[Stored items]
-*-
/-! ### The link relay -/

/-- LKSx falls: from IDLE with the slot empty a frame begins with PLKSx still high; behind an occupied slot, or
while the frame before is still being finished, it waits with LKCx held low; in WIRE it passes. When the bits
to catch up have been clocked out, at 64 ticks each, a frame is relayed cut-through; one whose upstream frame
has ended is over downstream. While the part clocks, in CATCH-UP and REPLAY, PLKSx is low, PLKCx low for 32 ticks and
then high for 32, and PLKDx the bit taken; in CATCH-UP it holds LKCx low from its next fall to the frame's end. In
THROUGH PLKSx is low, PLKCx follows LKCx, and the data pass down in a write and up in a read. In IDLE, HEADER and HOLD
PLKSx is high and the lines of the preamplifier are left alone. In WIRE, after the release too, PLKSx follows LKSx and
the clock and data lines are joined (R140, R141, R146, R147, R149). The wait behind a frame in CATCH-UP
is the model's (log entry 18), and so are the counts of bits between frames (log entry 11), the tick at which the
last bit of the part's own clocking ends (log entry 19), and that PLKCx and PLKDx are left alone while nothing is sent
downstream (log entry 38). -/
def Obligations.LinkFrames : Prop :=
  (∀ (s : State) (ch : Ch), s.live ch = true → (s.chan ch).lks = true →
    ((s.chan ch).relay.phase = .idle → (s.chan ch).relay.slot = none →
      ∃ t, exec (.linkFrameStart ch) s = .next t ∧
        t = (s.onChan ch fun c =>
          { c with
            lks := false, relay := { c.relay with phase := .header, taken := [], given := 0 } }) ∧
        t.plks ch = true) ∧
    ((s.chan ch).relay.slot.isSome = true ∨ (s.chan ch).relay.phase = .catchUp →
      ∃ t, exec (.linkFrameStart ch) s = .next t ∧
        t = (s.onChan ch fun c => { c with lks := false, relay := { c.relay with waiting := true } }) ∧
        t.lkcHeld ch = true) ∧
    ((s.chan ch).relay.phase = .wire → (s.chan ch).relay.slot = none →
      exec (.linkFrameStart ch) s = .next (s.onChan ch fun c => { c with lks := false }))) ∧
  (∀ (s : State) (ch : Ch), s.live ch = true → (s.chan ch).relay.phase = .catchUp →
    0 ≤ (s.now - (s.chan ch).relay.start).toInt →
    64 * (s.chan ch).relay.goal ≤ (s.now - (s.chan ch).relay.start).toNat →
    ((s.chan ch).relay.ending = false → exec (.catchUpComplete ch) s
      = .next (s.onChan ch fun c =>
        { c with relay := { c.relay with phase := .through, given := c.relay.goal } })) ∧
    ((s.chan ch).relay.ending = true → (s.chan ch).relay.slot = none →
      exec (.catchUpComplete ch) s = .next (s.onChan ch fun c =>
        { c with relay :=
          { c.relay with phase := .idle, given := c.relay.goal, goal := 0, ending := false } }))) ∧
  (∀ (s : State) (ch : Ch) (up down : Bool), s.live ch = true →
    let r := (s.chan ch).relay
    let begun : Prop := 0 ≤ (s.now - r.start).toInt
    let k := (s.now - r.start).toNat
    (r.waiting = true → s.lkcLevel ch up down = false) ∧
    (r.phase = .catchUp ∨ r.phase = .replay → s.lkdLevel ch up down = up ∧
      (begun → s.plks ch = false ∧ s.plkcLevel ch up down = (down && decide (32 ≤ k % 64)) ∧
        ∀ bit, r.taken[k / 64]? = some bit → s.plkdLevel ch up down = (down && bit)) ∧
      (¬ begun → s.plks ch = true ∧ s.plkcLevel ch up down = down)) ∧
    (r.phase = .catchUp → r.waiting = false →
      s.lkcLevel ch up down = (up && (r.ending || decide ((s.now - r.stretch).toInt < 0)))) ∧
    (r.phase = .replay → r.waiting = false → s.lkcLevel ch up down = up) ∧
    (r.phase = .through → r.waiting = false → s.plks ch = false ∧ s.lkcLevel ch up down = up ∧
      s.plkcLevel ch up down = (up && down) ∧
      (r.taken.head? = some true → s.lkdLevel ch up down = (up && down) ∧ s.plkdLevel ch up down = down) ∧
      (r.taken.head? = some false → s.lkdLevel ch up down = up ∧ s.plkdLevel ch up down = (up && down))) ∧
    (r.phase = .idle ∨ r.phase = .header ∨ r.phase = .hold → s.plks ch = true ∧
      (r.waiting = false → s.lkcLevel ch up down = up) ∧ s.plkcLevel ch up down = down ∧
      s.lkdLevel ch up down = up ∧ s.plkdLevel ch up down = down) ∧
    (r.phase = .wire → s.plks ch = (s.chan ch).lks ∧ s.lkdLevel ch up down = (up && down) ∧
      s.plkdLevel ch up down = (up && down) ∧
      (r.waiting = false → s.lkcLevel ch up down = (up && down) ∧ s.plkcLevel ch up down = (up && down))))

/-- The 8th bit: a head-select write occupies the hold slot, and is held if a record is queued; every other
frame, and a head-select write into an empty queue, goes on to CATCH-UP: LKCx is held from its next fall on, and
the part begins to clock at that fall, or once 64 ticks have passed since the end of a replay (R140 to R142, R145; log
entries 19, 33). -/
def Obligations.LinkHeaderTaken : Prop :=
  ∀ (s : State) (ch : Ch) (header : BitVec 8) (fall : BitVec 31), s.live ch = true →
    (s.chan ch).relay.phase = .header →
    let bits := [header.getLsbD 7, header.getLsbD 6, header.getLsbD 5, header.getLsbD 4,
      header.getLsbD 3, header.getLsbD 2, header.getLsbD 1, header.getLsbD 0]
    let selects := header.getLsbD 7 = false ∧ header.toNat % 128 = s.selectReg.toNat
    let slot : Option Slot := some { bits := bits, complete := false }
    let catchUp (r : Relay) : Relay :=
      { r with
        taken := bits, phase := .catchUp, start := r.beginsAt s.now fall.toNat
        stretch := s.now + BitVec.ofNat 32 fall.toNat, goal := 8, given := 0, ending := false }
    (¬ selects → exec (.linkHeaderTaken ch header fall) s
      = .next (s.onChan ch fun c => { c with relay := catchUp c.relay })) ∧
    (selects → (s.chan ch).queue = [] → exec (.linkHeaderTaken ch header fall) s
      = .next (s.onChan ch fun c => { c with relay := { catchUp c.relay with slot := slot } })) ∧
    (selects → (s.chan ch).queue ≠ [] → exec (.linkHeaderTaken ch header fall) s
      = .next (s.onChan ch fun c =>
        { c with relay :=
          { c.relay with taken := bits, slot := slot, phase := .hold, holdStart := some s.now } }))

/-- A complete head-select write that ends downstream, relayed, replayed, or sent out whole in CATCH-UP behind its
upstream end, empties the slot and switches the head: to the low three bits of its value when they are below the heads
count, else to none with HEAD_INVALID; the code is set directly to 0, held there for one dwell of the new head if the
target is another, and the park condition is clear. F is recomputed for the new head if the timer predicts. Only a
replay is followed by a quiet time (R69, R78, R96, R140, R144, R147; log entries 15, 17, 37). -/
def Obligations.HeadSwitch : Prop :=
  ∀ (s : State) (ch : Ch) (all : List Bool), s.live ch = true → (s.chan ch).queue = [] →
    (∀ (g : HeadNo) (x : Context), (s.chan ch).contextOf g = some x → 1 ≤ x.dwell) →
    all.length = 24 →
    let place (i : Nat) (v : Nat) : Nat := if all[i]? = some true then v else 0
    let h : HeadNo := BitVec.ofNat 3 (place 21 4 + place 22 2 + place 23 1)
    let n := (s.chan ch).setup.headsCount
    let switched (t : State) : Prop :=
      (t.chan ch).relay.slot = none ∧ (t.chan ch).relay.phase = .idle ∧
      (t.chan ch).relay.waiting = (s.chan ch).relay.waiting ∧ t.heldAtZero ch ∧ s.refences t ch ∧
      (t.chan ch).laser.park = false ∧ (t.chan ch).laser.target = t.firstTarget ch ∧
      (t.chan ch).heads = (s.chan ch).heads ∧ (t.chan ch).queue = [] ∧
      (h.toNat < n → (t.chan ch).relay.selected = some h ∧ t.incidents = s.incidents) ∧
      (n ≤ h.toNat → (t.chan ch).relay.selected = none ∧
        t.incidents = (s.post
          { kind := .headInvalid, ch := ch, head := some h, burst := none
            detail := min 65535 n }).incidents)
    (∀ bits, (s.chan ch).relay.phase = .through → (s.chan ch).relay.slot.isSome = true →
      (s.chan ch).lks = false → (s.chan ch).relay.waiting = false →
      (s.chan ch).relay.taken ++ bits = all →
      ∃ t, exec (.linkFrameEnd ch bits) s = .next t ∧ switched t) ∧
    ((s.chan ch).relay.phase = .replay → (s.chan ch).relay.goal = 24 →
      (s.chan ch).relay.slot = some { bits := all, complete := true } →
      0 ≤ (s.now - (s.chan ch).relay.start).toInt → 1536 ≤ (s.now - (s.chan ch).relay.start).toNat →
      ∃ t, exec (.replayComplete ch) s = .next t ∧ switched t ∧
        (t.chan ch).relay.lastOwn = { tick := s.now, old := false }) ∧
    ((s.chan ch).relay.phase = .catchUp → (s.chan ch).relay.ending = true →
      (s.chan ch).relay.slot.isSome = true → (s.chan ch).relay.taken = all →
      s.reaches (s.chan ch).relay.start → s.since (s.chan ch).relay.start (64 * (s.chan ch).relay.goal) →
      ∃ t, exec (.catchUpComplete ch) s = .next t ∧ switched t ∧
        (t.chan ch).relay.lastOwn = (s.chan ch).relay.lastOwn)

/-- The other ends of an upstream frame: an ordinary frame, or one that ends in its header, returns the relay to IDLE;
a short head-select write empties the slot and selects nothing; a held one of 24 bits is complete; a waiting frame is
dropped. A frame that ends in CATCH-UP with no bit begun is over, and leaves the slot; one with bits begun finishes
those alone, with the stretch released, and leaves the slot unless all 24 have begun (log entry 17). A held one of 24
bits that ends before LKCx has fallen is replayed, 64 ticks behind an earlier replay (log entries 19, 34). The bits
taken, and those given in THROUGH, are counted to the end (R140, R141, R143, R145, R146, R149; log entry 11). -/
def Obligations.LinkFrameEnd : Prop :=
  ∀ (s : State) (ch : Ch) (bits : List Bool), s.live ch = true → (s.chan ch).lks = false →
    let r := (s.chan ch).relay
    let all := (r.taken ++ bits).take 24
    let ended (f : Relay → Relay) :=
      exec (.linkFrameEnd ch bits) s
        = .next (s.onChan ch fun c => { c with lks := true, relay := f c.relay })
    let idle (x : Relay) : Relay := { x with phase := .idle, goal := 0, ending := false }
    let gone (x : Relay) : Relay := { x with slot := none, holdStart := none }
    let begun := if 0 ≤ (s.now - r.start).toInt then min r.goal ((s.now - r.start).toNat / 64 + 1) else 0
    let whole : Prop := r.slot.isSome = true ∧ 24 ≤ r.taken.length ∧ (s.now - r.stretch).toInt < 0
    (r.waiting = true → ended fun x => { x with waiting := false }) ∧
    (r.waiting = false →
      (r.phase = .wire → ended idle) ∧
      (r.phase = .header → ended fun x => { idle x with taken := all }) ∧
      (r.phase = .through → r.slot = none →
        ended fun x => { idle x with taken := all, given := all.length }) ∧
      (r.phase = .through → r.slot.isSome = true → all.length < 24 →
        ended fun x => { idle (gone x) with taken := all, given := all.length }) ∧
      (r.phase = .hold → all.length < 24 → ended fun x => { idle (gone x) with taken := all }) ∧
      (r.phase = .hold → all.length = 24 →
        ended fun x => { x with taken := all, slot := some { bits := all, complete := true } }) ∧
      (r.phase = .catchUp → ¬ whole → begun = 0 → ended fun x => idle (gone x)) ∧
      (r.phase = .catchUp → ¬ whole → 0 < begun → begun ≠ 24 →
        ended fun x => { gone x with goal := begun, ending := true }) ∧
      (r.phase = .catchUp → ¬ whole → begun = 24 → ended fun x => { x with goal := 24, ending := true }) ∧
      (r.phase = .catchUp → whole → ended fun x =>
        { x with
          phase := .replay, holdStart := none, start := x.beginsAt s.now 0, goal := 24, given := 0
          slot := some { bits := r.taken, complete := true } }))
-*-
Activity: Your answer should consist only of the lines above between the line holding "true → (s.chan ch).relay.phase = .catchUp →" and the line holding "64 * (s.chan ch).relay.goal ≤", inclusive, each transcribed exactly.

Expected answer:
  (∀ (s : State) (ch : Ch), s.live ch = true → (s.chan ch).relay.phase = .catchUp →
    0 ≤ (s.now - (s.chan ch).relay.start).toInt →
    64 * (s.chan ch).relay.goal ≤ (s.now - (s.chan ch).relay.start).toNat →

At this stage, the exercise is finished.